Task description - All lines from the one with "State.reset.populated ∧ (∃" to the end of the entries below must be written out exactly. Leave out any other line.
(Records shown begins)
/-- The clause on a mask and an offset that are device locations, of BitBranchesTestTheMask. -/
theorem witness_BitBranchesTestTheMask_order :
    let s := beforeDevices [0x13, 0xFF]
    s.undisturbed ∧ s.platform.dummyReads = false ∧ s.codePlain 2 ∧ s.kindAt (s.pc + BitVec.ofNat 16 2) = .device ∧
    s.kindAt (s.pc + BitVec.ofNat 16 (2 + 1)) = .device ∧ s.kindAt (s.ea (.dir 0xFF)) = .device ∧
    (Instr.brclr (.dir 0xFF) 0 0).wellFormed = true ∧ s.codeBytes 2 = (encode (.brclr (.dir 0xFF) 0 0)).take 2 ∧
    2 + 2 = (Instr.brclr (.dir 0xFF) 0 0).length :=
  ⟨⟨rfl, rfl, rfl, rfl, .inr rfl⟩, rfl, by unfold State.codePlain State.plain; decide, by decide, by decide, by decide,
    rfl, by decide, by decide⟩

theorem witness_ByteSubtractionSetsTheFlags :
    subtracts .cba = true ∧ (∃ t, exec .cba State.reset = .next t) ∧ subtracts (.tst (.ext 0xFFFF)) = true ∧
    ∃ t, exec (.tst (.ext 0xFFFF)) State.reset = .next t :=
  ⟨rfl, ⟨_, rfl⟩, rfl, ⟨_, rfl⟩⟩

/-- The clause on devices of MemoryInstructionsCompute and BitInstructionsSetAndClear. -/
theorem witness_memoryInstructions_device :
    (everywhere .device).populated ∧ (everywhere .device).mem.wf = true ∧
    (everywhere .device).kindAt ((everywhere .device).ea (.ext 0xFFFF)) = .device ∧
    (everywhere .device).platform.dummyReads = false :=
  ⟨populated_device rfl rfl, rfl, by decide, rfl⟩

/-- Divisors zero, one, and that of the last quotient below 1; a dividend equal to its divisor and one just below. -/
theorem witness_DividesGiveQuotientAndRemainder :
    (∀ d : Word, ({ State.reset with ix := d } : State).populated) ∧
    ({ State.reset with ix := 0x0001 } : State).ix ≠ 0 ∧ State.reset.ix = 0 ∧
    (let below := ({ State.reset with a := 0xFF, b := 0xFE, ix := 0xFFFF } : State)
     (joinBytes below.a below.b).toNat < below.ix.toNat) ∧
    (let equal := ({ State.reset with a := 0xFF, b := 0xFF, ix := 0xFFFF } : State)
     equal.ix.toNat ≤ (joinBytes equal.a equal.b).toNat) :=
  ⟨fun _ => populated_ram rfl rfl, by decide, rfl, by decide, by decide⟩

theorem witness_DaaMakesADecimalSum :
    let cc := Ccr.ofByte 0xD1
    let s := { State.reset with a := (add8 true 0x99 0x99 cc).1, ccr := (add8 true 0x99 0x99 cc).2 }
    s.populated ∧ isBcd 0x99 ∧ isBcd 0x99 ∧ s.a = (add8 true 0x99 0x99 cc).1 ∧ s.ccr = (add8 true 0x99 0x99 cc).2 :=
  ⟨populated_ram rfl rfl, by unfold isBcd; decide, by unfold isBcd; decide, rfl, rfl⟩

theorem witness_DaaCompletesOnAnyInput :
    State.reset.populated ∧ (∃ row ∈ daaTable, row.applies State.reset.a State.reset.ccr = true) ∧
    ({ State.reset with ccr := Ccr.ofByte 0xF0, a := 0x0F } : State).populated ∧
    ∀ row ∈ daaTable, row.applies 0x0F (Ccr.ofByte 0xF0) = false :=
  ⟨populated_ram rfl rfl, by decide, populated_ram rfl rfl, by decide⟩

/-- $80 against $7F: below as signed numbers, above as unsigned ones. -/
theorem witness_BranchesAfterACompareReadTheOrder :
    (let s := { State.reset with ccr := Ccr.afterSub8 (Ccr.ofByte 0xD0) 0x80 0x7F false }
     s.populated ∧ s.ccr = Ccr.afterSub8 (Ccr.ofByte 0xD0) 0x80 0x7F false) ∧
    (let s := { State.reset with ccr := Ccr.afterSub16 (Ccr.ofByte 0xD0) 0x8000 0x7FFF }
     s.populated ∧ s.ccr = Ccr.afterSub16 (Ccr.ofByte 0xD0) 0x8000 0x7FFF) :=
  ⟨⟨populated_ram rfl rfl, rfl⟩, populated_ram rfl rfl, rfl⟩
(Records shown ends)
Result for this exercise -
    State.reset.populated ∧ (∃ row ∈ daaTable, row.applies State.reset.a State.reset.ccr = true) ∧
    ({ State.reset with ccr := Ccr.ofByte 0xF0, a := 0x0F } : State).populated ∧
    ∀ row ∈ daaTable, row.applies 0x0F (Ccr.ofByte 0xF0) = false :=
  ⟨populated_ram rfl rfl, by decide, populated_ram rfl rfl, by decide⟩

/-- $80 against $7F: below as signed numbers, above as unsigned ones. -/
theorem witness_BranchesAfterACompareReadTheOrder :
    (let s := { State.reset with ccr := Ccr.afterSub8 (Ccr.ofByte 0xD0) 0x80 0x7F false }
     s.populated ∧ s.ccr = Ccr.afterSub8 (Ccr.ofByte 0xD0) 0x80 0x7F false) ∧
    (let s := { State.reset with ccr := Ccr.afterSub16 (Ccr.ofByte 0xD0) 0x8000 0x7FFF }
     s.populated ∧ s.ccr = Ccr.afterSub16 (Ccr.ofByte 0xD0) 0x8000 0x7FFF) :=
  ⟨⟨populated_ram rfl rfl, rfl⟩, populated_ram rfl rfl, rfl⟩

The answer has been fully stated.